The views expressed in our content reflect individual perspectives and do not represent the authoritative views of the Baha'i Faith.

Rainn Wilson, the American actor, comedian, writer, and producer, is best known for his role on the NBC sitcom “The Office” — but he’s also well-known as an active member of the global Baha’i community.

In the cast of “The Office,” Rainn played the infamous role of Dwight Schrute, for which he earned three consecutive Emmy nominations. 

RELATED: What is the Baha’i Faith? An Introduction by Rainn Wilson

As a Baha’i, he takes part in a worldwide religious community which started in the mid-nineteenth century in Persia. Rainn, and the millions of Baha’is around the world, believe in striving for and working towards global peace and unity.

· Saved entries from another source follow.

-- ==== Sys2Proof/Machine/Cube.lean ====
section
/-! DEFINITION. The cube operation: its trigger and its events (spec/06 R133 to R160), with the sums and the
checksums of spec/02 R40 to R42, R47 and R48. -/

namespace Sys2Proof.Machine

open Sys2Proof.Operands

/-! ### The fmt register and the pairs of R29 -/

/-- The fields of fmt (R28). -/
def fmtA (f : Word32) : Nat := nfld f.toNat 0 4
def fmtB (f : Word32) : Nat := nfld f.toNat 4 4
def fmtO (f : Word32) : Nat := nfld f.toNat 8 4
def fmtBs (f : Word32) : Nat := nfld f.toNat 12 2
def fmtTs (f : Word32) : Bool := f.getLsbD 14
def fmtSat (f : Word32) : Bool := f.getLsbD 15

/-- The classes of operand pairs (R29). -/
inductive PairClass where
  | float4 | float8 | int4 | int8 | float16
  deriving DecidableEq, Repr

/-- The class of a pair of format codes (R29). -/
def pairOf (a b : Nat) : Option PairClass :=
  let f8 := fun (n : Nat) => n == 1 || n == 2
  if a = 3 && (b == 3 || b == 6) then some .float4
  else if (f8 a || a == 3) && (f8 b || b == 3 || b == 6) && (f8 a || f8 b) then some .float8
  else if a = 5 && b == 5 then some .int4
  else if (a == 4 || a == 5) && (b == 4 || b == 5) then some .int8
  else if (a == 7 || a == 8) && b == a then some .float16
  else none

/-- Whether the accumulator of a class is INT32. -/
def PairClass.isInt : PairClass → Bool
  | .int4 | .int8 => true
  | .float4 | .float8 | .float16 => false

/-- Whether a class does two MACs per step (R40). -/
def PairClass.twoMac : PairClass → Bool
  | .float4 | .int4 => true
  | .float8 | .int8 | .float16 => false

/-- Whether a class allows an output format (R29). -/
def PairClass.outOk : PairClass → Nat → Bool
  | .float4, o | .float8, o => [9, 7, 8, 1, 2, 3].contains o
  | .int4, o | .int8, o => [0xA, 4, 9].contains o
  | .float16, o => [9, 7, 8, 1, 2].contains o

/-- The class of a fmt value that a cube operation may use (R29). -/
def fmtClass (f : Word32) : Option PairClass :=
  match pairOf (fmtA f) (fmtB f) with
  | some c => if c.outOk (fmtO f) && !(c.isInt && fmtBs f != 0) && fmtBs f != 3 then some c else none
  | none => none

/-! ### The snapshot's fields (R137) -/

def CubeSnap.ctl (c : CubeSnap) : Word := latchIn c.lat 0x100
def CubeSnap.shape (c : CubeSnap) : Word := latchIn c.lat 0x101
def CubeSnap.mask (c : CubeSnap) : Word := latchIn c.lat 0x102
/-- A handle latch: 0x103 A, 0x104 B, 0x105 addend, 0x106 destination. -/
def CubeSnap.handle (c : CubeSnap) (n : Nat) : Word32 := (latchIn c.lat n).setWidth 32
def CubeSnap.plane (c : CubeSnap) : Bool := wbitAt c.ctl 0
def CubeSnap.lsel (c : CubeSnap) : Bool := wbitAt c.ctl 1
def CubeSnap.dst (c : CubeSnap) : Nat := wfld c.ctl 2 2
def CubeSnap.grp (c : CubeSnap) : Bool := wbitAt c.ctl 4
def CubeSnap.m (c : CubeSnap) : Nat := wfld c.shape 0 11 + 1
def CubeSnap.n (c : CubeSnap) : Nat := wfld c.shape 16 7 + 1
def CubeSnap.k (c : CubeSnap) : Nat := wfld c.shape 32 32
def CubeSnap.drow (c : CubeSnap) : Nat := wfld (latchIn c.lat 0x10E) 0 11
/-- First victim slot of operand `i`: 0 A, 1 B, 2 addend, 3 destination. -/
def CubeSnap.vic (c : CubeSnap) (i : Nat) : Nat := wfld (latchIn c.lat 0x107) (16 * i) 9
/-- Whether the operation delivers a row to a register. -/
def CubeSnap.toReg (c : CubeSnap) : Bool := c.dst == 1 || c.dst == 2
/-- Whether the operation writes floor slots. -/
def CubeSnap.toFloor (c : CubeSnap) : Bool := c.dst == 0 || c.dst == 2

/-- The latches of blocks 4 that a trigger snapshots (R138), of all a task's latches. -/
def cubeLatches (l : Table Word) : Table Word := l.filter fun e => 0x100 ≤ e.1 && e.1 < 0x140

/-- The innermost active level marked L, if one is (R135). -/
def lLevel (ls : Table Loop) : Option Nat :=
  ([5, 4, 3, 2, 1, 0] : List Nat).find? fun l => (loopIn ls l).act && (loopIn ls l).mark == .L

/-- The element that an L level gives a trigger slot of stage number `stage` (R135). -/
def lElement (ls : Table Loop) (stage : Nat) : Option Nat :=
  (lLevel ls).map fun l =>
    let j := (loopIn ls l).idx.toNat
    if innermost ls = some l then j - stage else j

/-- The snapshot that a cube trigger takes at this hc (R138). -/
def takeSnap (s : State) (vd : BitVec 5) : CubeSnap :=
  let t := curTask s
  let b := curBundle s
  let stage := match b with
    | some b => b.stage s.cur.pos
    | none => 0
  { lat := cubeLatches t.lat, fmt := t.fmt, elem := lElement (curLoops s) stage, vd := vd }

/-- The fault that a snapshot meets, in the order of R143; in either mode every layer of the mask must exist (R364). -/
def snapFault (s : State) (c : CubeSnap) : Option Nat :=
  let none32 : Word32 := 0xFFFFFFFF
  if c.dst = 3 || latchBad 0x101 c.shape || latchBad 0x107 (latchIn c.lat 0x107) then some 0x12
  else if c.mask = 0 || (c.plane && !c.lsel && (snapLayers { c with lat := tset c.lat 0x100 0 }).length != 1) then
    some 0x12
  else if c.lsel && (!c.plane || c.elem.isNone) then some 0x12
  else if c.k = 0 || (decide (128 < c.m) && !c.grp) || (c.toReg && decide (c.m ≤ c.drow)) then some 0x12
  else if c.handle 0x103 = none32 || c.handle 0x104 = none32 || (c.handle 0x106 = none32 && c.dst != 1) then some 0x12
  else if (snapLayers { c with lat := tset c.lat 0x100 0 }).any (fun l => !layerExists s l) then some 0x12
  else if (fmtClass c.fmt).isNone then some 0x10
  else none

/-- Whether an operation holds the staged place of its layers (R144). -/
def CubeSt.waiting : CubeSt → Bool
  | .accepted | .resolving | .staging | .staged => true
  | _ => false

/-- Whether the cube refuses a trigger now (R144). -/
def cubeRefuses (x : Tile) (c : CubeSnap) : Bool :=
  x.cubeOps.any fun o => o.st.waiting &&
    ((o.layers.any fun l => (snapLayers c).contains l) || (c.plane && !o.snap.plane))

/-- The cube accepts a trigger: the operation's first pass, the done bits of its layers cleared (R144). -/
def acceptCube (s : State) (t k : Nat) (c : CubeSnap) (origin : Option Nat) (entry : Nat) (addr : Word) : State :=
  let n := (tileOf s t).cubeSeq
  let op : CubeOp :=
    { n := n, trig := n, origin := origin, task := k, snap := c, st := .accepted, pass := 0,
      passes := if c.grp then ceilDiv c.m 128 else 1, layers := snapLayers c,
      marks := c.toReg && origin.isNone, entry := entry, addr := addr, acceptedAt := s.hc,
      after := (taskOf s t k).gaccNext }
  let bits := (snapLayers c).foldl (fun m l => m ||| ((1 : BitVec 8) <<< l)) 0
  schedule (updTile s t fun x =>
    { x with cubeSeq := n + 1, cubeOps := x.cubeOps ++ [op], cubeDone := x.cubeDone &&& ~~~bits })
    (s.hc + 1) (.cubeResolution t n)

/-- What a word that marks vd meets before its own checks (R65, R69, R390). -/
def vdVerdict (s : State) (vd : BitVec 5) (go : Verdict) : Verdict :=
  let t := gateTask s
  if isEmpty t (.v vd) then .park (.reg (.v vd))
  else if pendModeAt t s.cur.n && isPending t (.v vd) then .fault 0x04
  else go

/-- trig.cube (R143, R144, R390). -/
def execTrigCube (o : TP) (s : State) : Host.Outcome State Fault Refusal :=
  gate (.trigCube o) s fun s =>
    let c := takeSnap s o.vd
    let x := tileOf s (curTile s)
    let go : Verdict := match snapFault s c with
      | some code => .fault code
      | none =>
        if cubeRefuses x c then .stall (noteStall s 8)
        else
          let s := if c.toReg then startLong s (.v o.vd) 8 x.cubeSeq else s
          .issue (acceptCube s (curTile s) (curSlot s) c none (curEntry s) s.cur.addr)
    if c.toReg then vdVerdict s o.vd go else go

/-! ### The operations of a tile -/

/-- Operation `n` of tile `t`. -/
def opOf (s : State) (t n : Nat) : Option CubeOp := (tileOf s t).cubeOps.find? fun o => o.n == n
/-- Changes operation `n`. -/
def updOp (s : State) (t n : Nat) (f : CubeOp → CubeOp) : State :=
  updTile s t fun x => { x with cubeOps := x.cubeOps.map fun o => if o.n = n then f o else o }

/-- The layers whose last accepted operation is this one: their done bits are set when it ends (R137). -/
def setDone (x : Tile) (o : CubeOp) : Tile :=
  let bits := (o.layers.filter fun l =>
    !x.cubeOps.any fun p => decide (o.trig < p.trig) && p.layers.contains l).foldl
      (fun m l => m ||| ((1 : BitVec 8) <<< l)) 0
  { x with cubeDone := x.cubeDone ||| bits }

/-- A row arrives in vd, which becomes full (R153, R156). -/
def deliverV (s : State) (t k : Nat) (vd : BitVec 5) (v : VWord) : State :=
  fillReg s (.tile t k) (.v vd) fun x => writeV x vd (BitVec.allOnes 4096) v

/-- An operation fails: the fault of its trigger, zeros in a marked vd, its slots empty (R145, R148, R156). -/
def failOp (s : State) (t : Nat) (o : CubeOp) (code : Nat) (addr : Word) : State :=
  let s := loseSlots s t (opSlots (tileOf s t) o)
  let s := dropOp (updTile s t fun x => setDone x o) t o.n
  let s := if o.marks && o.pass ≤ o.snap.drow / 128 then deliverV s t o.task o.snap.vd 0 else s
  tileFault (checkWaits s t) t 8 code addr

/-! ### Geometry (R134, R136, R141, R147) -/

/-- Whether the operation has an addend. -/
def CubeOp.hasAdd (o : CubeOp) : Bool := o.snap.handle 0x105 != 0xFFFFFFFF

/-- The class of an operation's pair; the trigger has checked it. -/
def CubeOp.cls (o : CubeOp) : PairClass := (fmtClass o.snap.fmt).getD .float8

/-- The length of a slice (R134, R135). -/
def CubeOp.slice (o : CubeOp) : Nat := 32 * ceilDiv o.snap.k (32 * o.layers.length)

/-- The k range of the t-th selected layer: its first index and the one past its last. -/
def CubeOp.range (o : CubeOp) (i : Nat) : Nat × Nat := (min (i * o.slice) o.snap.k, min ((i + 1) * o.slice) o.snap.k)

/-- The chunk numbers, within a row block, of a format that cover k indices `lo` to `hi − 1`. -/
def chunkSpan (code lo hi : Nat) : List Nat :=
  let e := chunkElems code
  if hi ≤ lo then [] else (List.range ((hi - 1) / e + 1 - lo / e)).map fun i => lo / e + i

/-- The run steps of a layer's k steps (R150). -/
def CubeOp.ck (o : CubeOp) : Nat :=
  match o.cls with
  | .float4 | .int4 => ceilDiv o.slice 2
  | .float8 | .int8 => o.slice
  | .float16 => 2 * o.slice

/-- The rows of the operation's row block that exist (R136). -/
def CubeOp.blockRows (o : CubeOp) : Nat := min 128 (o.snap.m - 128 * o.pass)

/-- The tag of a chunk of an operand: 0 A, 1 B, 2 addend, 3 destination. -/
def chunkTag (o : CubeOp) (operand c : Nat) : Word :=
  match operand with
  | 0 => operandTag (o.snap.handle 0x103) c
  | 1 => operandTag o.hb c
  | 2 => operandTag (o.snap.handle 0x105) c
  | _ => operandTag (o.snap.handle 0x106) c

/-! ### Resolution (R139, R145, R146) -/

/-- What resolution finds: the descriptors of A, B, the addend and the destination, the scales of A and B, the handle of B. -/
structure Resolved where
  a : TileDesc
  b : TileDesc
  add : TileDesc
  dst : TileDesc
  scaleA : List Byte
  scaleB : List Byte
  hb : Word32
  deriving DecidableEq, Repr

/-- Whether an operand of a format carries block scales (R35). -/
def scaled (f : Word32) (code : Nat) (d : TileDesc) : Bool :=
  fmtBs f != 0 && [1, 2, 3, 6].contains code && d.hscale != 0xFFFFFFFF

/-- The scale tiles of an operand with `rows` outer indices (R36). -/
def scaleTiles (rows k : Nat) : Nat := ceilDiv rows 128 * ceilDiv k 128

Baha’is accept that all the messengers of God — the founders of the world’s great Faiths – serve as the channels of divine inspiration to humanity, and they believe that the most recent of those prophets is Baha’u’llah, the founder of the Baha’i Faith.

I wanted to talk to Rainn about how the teachings of the Baha’i Faith influence his film and television career — and why his faith and spirituality have played such a big part of his successful life in Hollywood. 

Sophia: Can you tell me a little bit about your spiritual journey?                                                       

Rainn: Back in the late 60s and early 70s, many Americans became Baha’is because people were really culturally searching for new spiritual answers and inspiration. My parents became members of the Baha’i Faith, so I was born into a Baha’i family and I grew up learning the many wonderful Baha’i teachings, such as the importance of the elimination of racial prejudice, the equality of women and men, the harmony of science and religion, and many, many more teachings.

RELATED: Love, the Baha’i Faith and the Sixties

Then, for a while, when I was in college and making my way as a young actor, I really abandoned everything having to do with religion, faith, spirituality, and God, and I really didn’t want anything to do with it for several years. I found myself being very, very unhappy — deeply unhappy and unsatisfied — so I started reading all the books from all of the divine messengers. I read all the Baha’i books, and I fell back in love with the Baha’i Faith.                                                              

Sophia: How does your faith influence the way you go about navigating your acting career?                                    

Rainn: It influences it in a couple of ways. Number one: I have turned down many roles that I find kind of reprehensible and degrading, and that make the world a worse place by playing a character that is just trying to make addiction and materialism look fun and positive. I don’t take roles like that. 

On a whole other level, I believe that the arts are the same as worship. This is one of the teachings of the Baha’i Faith — Abdu’l-Baha, the son and successor of Baha’u’llah, said:

… in accordance with the divine teachings the acquisition of sciences and the perfection of arts are considered acts of worship. If a man engageth with all his power in the acquisition of a science or in the perfection of an art, it is as if he has been worshipping God in churches and temples.

So the making of art, to a Baha’i, is the same as devotion to the Creator. As an actor, I believe, even playing a character like Dwight Schrute, that there is a spiritual component to the arts that is very mysterious and mystical in nature. I love, in my artwork, to think about those aspects that connect between art and faith and service to humanity. Because if I can make people laugh and entertain them in a positive way, that provides a real service to the world. If I create a character that’s never been created before, there’s something kind of really beautiful and spiritual in that  act.                                                             

Sophia: What are the ways you think people of influence could participate in having a positive impact on the world?                                                           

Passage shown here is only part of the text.